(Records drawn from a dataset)
-- ==== Sys2Proof/Machine/Queues.lean ====
section
/-! DEFINITION. Dispatch (R357 to R376): queue blocks, packets, completion records, stops, the
deadline heap, launches, semaphores and feeds. COPY stands in Registers, since it may reach a
device register. -/

namespace Sys2Proof

/-- The function an agent is: 0 the physical one. -/
def Agent.fn : Agent → Option Nat
  | .pf => some 0
  | .vf v => some v
  | _ => none

end Sys2Proof

namespace Sys2Proof.Machine

/-! ### Blocks, refusals and records (R358, R369) -/

def State.queue (s : State) (n : Nat) : HQueue := SMap.get s.disp.queues {} n
def State.setQueue (s : State) (n : Nat) (q : HQueue) : State :=
  { s with disp := { s.disp with queues := SMap.put s.disp.queues {} n q } }
def State.setDisp (s : State) (d : Dispatch) : State := { s with disp := d }

/-- A refused or discarded access to the device-register region (R402). -/
def State.refuse (s : State) (code : Code) (off : Nat) : State :=
  s.record code 0xFFFF ((off - devBase) % 2 ^ 32)

/-- Device-register offsets of the blocks (R357). -/
def queueOff (n k : Nat) : Nat := 0x3FFF00100000 + 64 * n + 8 * k
def semOff (i : Nat) : Nat := 0x3FFF00300000 + 8 * i
def feedOff (f k : Nat) : Nat := 0x3FFF00310000 + 32 * f + 8 * k

/-- The packet store (R357). -/
def inStore (o : Nat) : Bool := decide (0x3FFF00400000 ≤ o ∧ o < 0x3FFF00800000)

/-- Window word i of the COPY windows (R400): function f's window w has words 8 f + 2 w and the next. -/
def State.windowWord (s : State) (i : Nat) : Word := SMap.get s.man.windows 0 i

/-- `n` bytes at a PA lie wholly in some window of function f that is in force (R400). -/
def State.inWindow (s : State) (f pa n : Nat) : Bool :=
  (List.range 4).any fun w =>
    let a := s.windowWord (8 * f + 2 * w)
    let b := s.windowWord (8 * f + 2 * w + 1)
    a.getLsbD 63 && decide (bits a 55 12 ≤ pa / 4096) && decide ((pa + n - 1) / 4096 ≤ bits b 55 12)

/-- Bytes of the own module read by Dispatch, and their poison; a failed stack gives none (R404). -/
def State.dispRead (s : State) (pa n : Nat) : List Byte × Bool × State :=
  let o := paOffset pa
  if s.stackDead o then (List.replicate n 0, true, s)
  else if inHbm o then
    let (bs, ps, s) := (s.flushLine o).portRead o n false 0 0
    (bs, ps.any id, s)
  else if inHost o then
    let (bs, ps, s) := s.readHost o n
    (bs, ps.any id, s)
  else (s.bytes o n, false, s)

/-- Bytes written by Dispatch: on a V line in place, as the newest committed version, after any exchange that
is due there (R253, R368); on a failed stack nothing is written, and its port records it (R404, log 54). -/
def State.dispWrite (s : State) (pa : Nat) (bs : List Byte) : State :=
  let o := paOffset pa
  if paModule pa ≠ s.modNo.toNat then s.errand 0 0 (.write .bytes bs) (paModule pa) pa bs.length
  else if s.stackDead o then s.record 0x6704 (0x0960 + homePort o) (o / 128)
  else if inHbm o then
    ((((s.flushLine o).settle (o / 128 * 128)).cacheAccess o).engineTouch o).writeHbm o bs
  else s.putBytes o bs

/-- Header fields (R362). -/
def hdrOp (ws : List Word) : Nat := bits (ws.getD 0 0) 7 0
def hdrExt (ws : List Word) : Nat := bits (ws.getD 0 0) 23 16
def hdrSkip (ws : List Word) : Bool := (ws.getD 0 0).getLsbD 8
def hdrFence (ws : List Word) : Bool := (ws.getD 0 0).getLsbD 9
def hdrCmpl (ws : List Word) : Bool := (ws.getD 0 0).getLsbD 10

/-- The completion record of packet number t (R369). -/
def State.putRecord (s : State) (n : Nat) (t : BitVec 32) (ws : List Word) (code : Code) (v : Word) :
    State :=
  let q := s.queue n
  if q.cbase = 0 then s
  else
    let late := ws.getD 1 0 != 0 && decide ((ws.getD 1 0).toNat < s.time.toNat)
    let w0 := bits (ws.getD 0 0) 63 32 * 2 ^ 32 + t.toNat
    let w1 := (if late then 65536 else 0) + code.toNat
    s.dispWrite (q.cbase.toNat + 32 * (t.toNat % 2 ^ q.s))
      (leBytes 8 w0 ++ leBytes 8 w1 ++ leBytes 8 v.toNat ++ leBytes 8 s.time.toNat)

/-- Every packet admitted or taken and not completed. -/
def Dispatch.jobs (d : Dispatch) : List Job :=
  d.ready ++ d.heap ++ d.launches ++ d.copies ++ d.futwaits ++ d.semwaits

/-- A job belongs to an indirect buffer. -/
def Indirect.owns (x : Indirect) (n : Nat) (j : Job) : Bool :=
  j.q == n && j.era == x.era && j.pkt == x.pkt && j.inner.isSome

/-- The queue has stopped on a packet of this buffer, or will run it again. -/
def HQueue.holdsBuffer (q : HQueue) (x : Indirect) : Bool :=
  (q.state == 2 && q.inBuf && q.pkt == x.pkt) ||
    q.redo.any fun y => y.1 == x.pkt && y.2.isSome

/-- A packet of the ring completes: `k` packets are counted (R365, R369). -/
def State.completeRing (s : State) (n era : Nat) (t : BitVec 32) (ws : List Word) (k : Nat)
    (code : Code) (v : Word) : State :=
  let q := s.queue n
  let s := if q.era = era then s.setQueue n { q with done := q.done + BitVec.ofNat 32 k } else s
  if hdrCmpl ws then s.putRecord n t ws code v else s

/-- Indirect buffers whose last packet has completed end, each with its record (R373). -/
def State.settleBuffers (s : State) (n : Nat) : State :=
  let q := s.queue n
  let isOver := fun (x : Indirect) =>
    decide (x.count ≤ x.idx) && !(s.disp.jobs.any (x.owns n)) && !q.holdsBuffer x
  let ended := q.inds.filter isOver
  let s := s.setQueue n { q with inds := q.inds.filter fun x => !isOver x }
  ended.foldl (fun s x => s.completeRing n x.era x.pkt x.words 1 x.code 0) s

/-- A buffer's code, the first nonzero one (R373). -/
def HQueue.noteCode (q : HQueue) (t : BitVec 32) (era : Nat) (code : Code) : HQueue :=
  { q with inds := q.inds.map fun x =>
      if x.pkt = t ∧ x.era = era ∧ x.code = 0 then { x with code := code } else x }

/-- A packet completes, in the ring or in a buffer. -/
def State.completePacket (s : State) (n era : Nat) (t : BitVec 32) (inner : Option Nat)
    (ws : List Word) (k : Nat) (code : Code) (v : Word) : State :=
  match inner with
  | none => s.completeRing n era t ws k code v
  | some _ =>
    (s.setQueue n ((s.queue n).noteCode t era code)).settleBuffers n

/-! ### Stops (R370) -/

/-- Packets that wait for room enter the heap, in the order in which they became ready, with fuel (R366). -/
def State.refillHeap (s : State) : Nat → State
  | 0 => s
  | n + 1 =>
    let d := s.disp
    match d.ready with
    | [] => s
    | j :: r =>
      if 256 ≤ d.heap.length then s
      else (s.setDisp { d with ready := r, heap := d.heap ++ [{ j with seq := d.seq }],
                               seq := d.seq + 1 }).refillHeap n

/-- The packets of a queue that have been admitted and not taken are given back. -/
def State.unadmit (s : State) (n : Nat) : State :=
  let q := s.queue n
  let d := s.disp
  let mine := fun (j : Job) => j.q == n && j.era == q.era
  if (d.ready ++ d.heap).any mine then
    let s := s.setDisp { d with ready := d.ready.filter fun j => !mine j,
                                heap := d.heap.filter fun j => !mine j }
    (s.setQueue n { q with adm := q.adm - 1 }).refillHeap 256
  else s

/-- The value of a record written at a stop: of a COPY its length, of a FEED its count, else `v`; an INDIRECT
has none (R369). -/
def stopValue (inner : Option Nat) (ws : List Word) (v : Word) : Word :=
  if inner.isSome then 0
  else if hdrOp ws = 3 then ws.getD 4 0
  else if hdrOp ws = 2 then BitVec.ofNat 64 (bits (ws.getD 2 0) 31 16)
  else v

/-- Stop(q, c) on a packet, whose words are given where it has a record to write; `skip` tells what a
skip moves, `taken` whether it had been taken. On a queue that has been disabled since, the code of a packet in
a buffer still counts for its INDIRECT's record (R373). -/
def State.stopQueue (s : State) (n era : Nat) (t : BitVec 32) (inner : Option Nat)
    (ws : Option (List Word)) (code : Code) (v : Word) (skip : Nat × Nat) (taken : Bool) : State :=
  let s := s.record code 0x09F0 n
  let q := s.queue n
  let tagged := match inner with
    | none => ws
    | some _ => (q.inds.find? fun x => x.pkt == t && x.era == era).map (·.words)
  let s := match tagged with
    | some x => s.putRecord n t x code (stopValue inner (ws.getD []) v)
    | none => s
  if q.era ≠ era ∨ q.state = 0 then
    if inner.isSome then (s.setQueue n (q.noteCode t era code)).settleBuffers n else s
  else
    let s := s.unadmit n
    let q := if inner.isSome then (s.queue n).noteCode t era code else s.queue n
    s.setQueue n { q with state := 2, code := code, pkt := t, inner := inner.getD 0,
                          redo := q.redo.filter fun x => x != (t, inner), skip := skip,
                          inBuf := inner.isSome, taken := taken }

/-- The last buffer moved on by `k` packets. -/
def HQueue.bufferOn (q : HQueue) (k : Nat) : List Indirect :=
  match q.inds.getLast? with
  | some x => q.inds.dropLast ++ [{ x with idx := x.idx + k }]
  | none => []

/-- Control action 1 (R370). -/
def State.skipStop (s : State) (n : Nat) : State :=
  let q := s.queue n
  if q.inBuf then
    let l := if q.taken then q.inds else q.bufferOn q.skip.1
    (s.setQueue n { q with state := 1, inds := l }).settleBuffers n
  else
    s.setQueue n { q with state := 1, head := q.head + BitVec.ofNat 32 q.skip.1,
                          done := q.done + BitVec.ofNat 32 q.skip.2 }

/-- A packet of the ring by its distance behind the head: the greater, the earlier. -/
def HQueue.behind (q : HQueue) (t : BitVec 32) : Nat := (q.head - t).toNat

» Assigned task
In the data above, retype exactly and only the lines between the one holding "def semOff (i" and the one holding "any exchange that", inclusive.

» Exercise solution
def semOff (i : Nat) : Nat := 0x3FFF00300000 + 8 * i
def feedOff (f k : Nat) : Nat := 0x3FFF00310000 + 32 * f + 8 * k

/-- The packet store (R357). -/
def inStore (o : Nat) : Bool := decide (0x3FFF00400000 ≤ o ∧ o < 0x3FFF00800000)

/-- Window word i of the COPY windows (R400): function f's window w has words 8 f + 2 w and the next. -/
def State.windowWord (s : State) (i : Nat) : Word := SMap.get s.man.windows 0 i

/-- `n` bytes at a PA lie wholly in some window of function f that is in force (R400). -/
def State.inWindow (s : State) (f pa n : Nat) : Bool :=
  (List.range 4).any fun w =>
    let a := s.windowWord (8 * f + 2 * w)
    let b := s.windowWord (8 * f + 2 * w + 1)
    a.getLsbD 63 && decide (bits a 55 12 ≤ pa / 4096) && decide ((pa + n - 1) / 4096 ≤ bits b 55 12)

/-- Bytes of the own module read by Dispatch, and their poison; a failed stack gives none (R404). -/
def State.dispRead (s : State) (pa n : Nat) : List Byte × Bool × State :=
  let o := paOffset pa
  if s.stackDead o then (List.replicate n 0, true, s)
  else if inHbm o then
    let (bs, ps, s) := (s.flushLine o).portRead o n false 0 0
    (bs, ps.any id, s)
  else if inHost o then
    let (bs, ps, s) := s.readHost o n
    (bs, ps.any id, s)
  else (s.bytes o n, false, s)

/-- Bytes written by Dispatch: on a V line in place, as the newest committed version, after any exchange that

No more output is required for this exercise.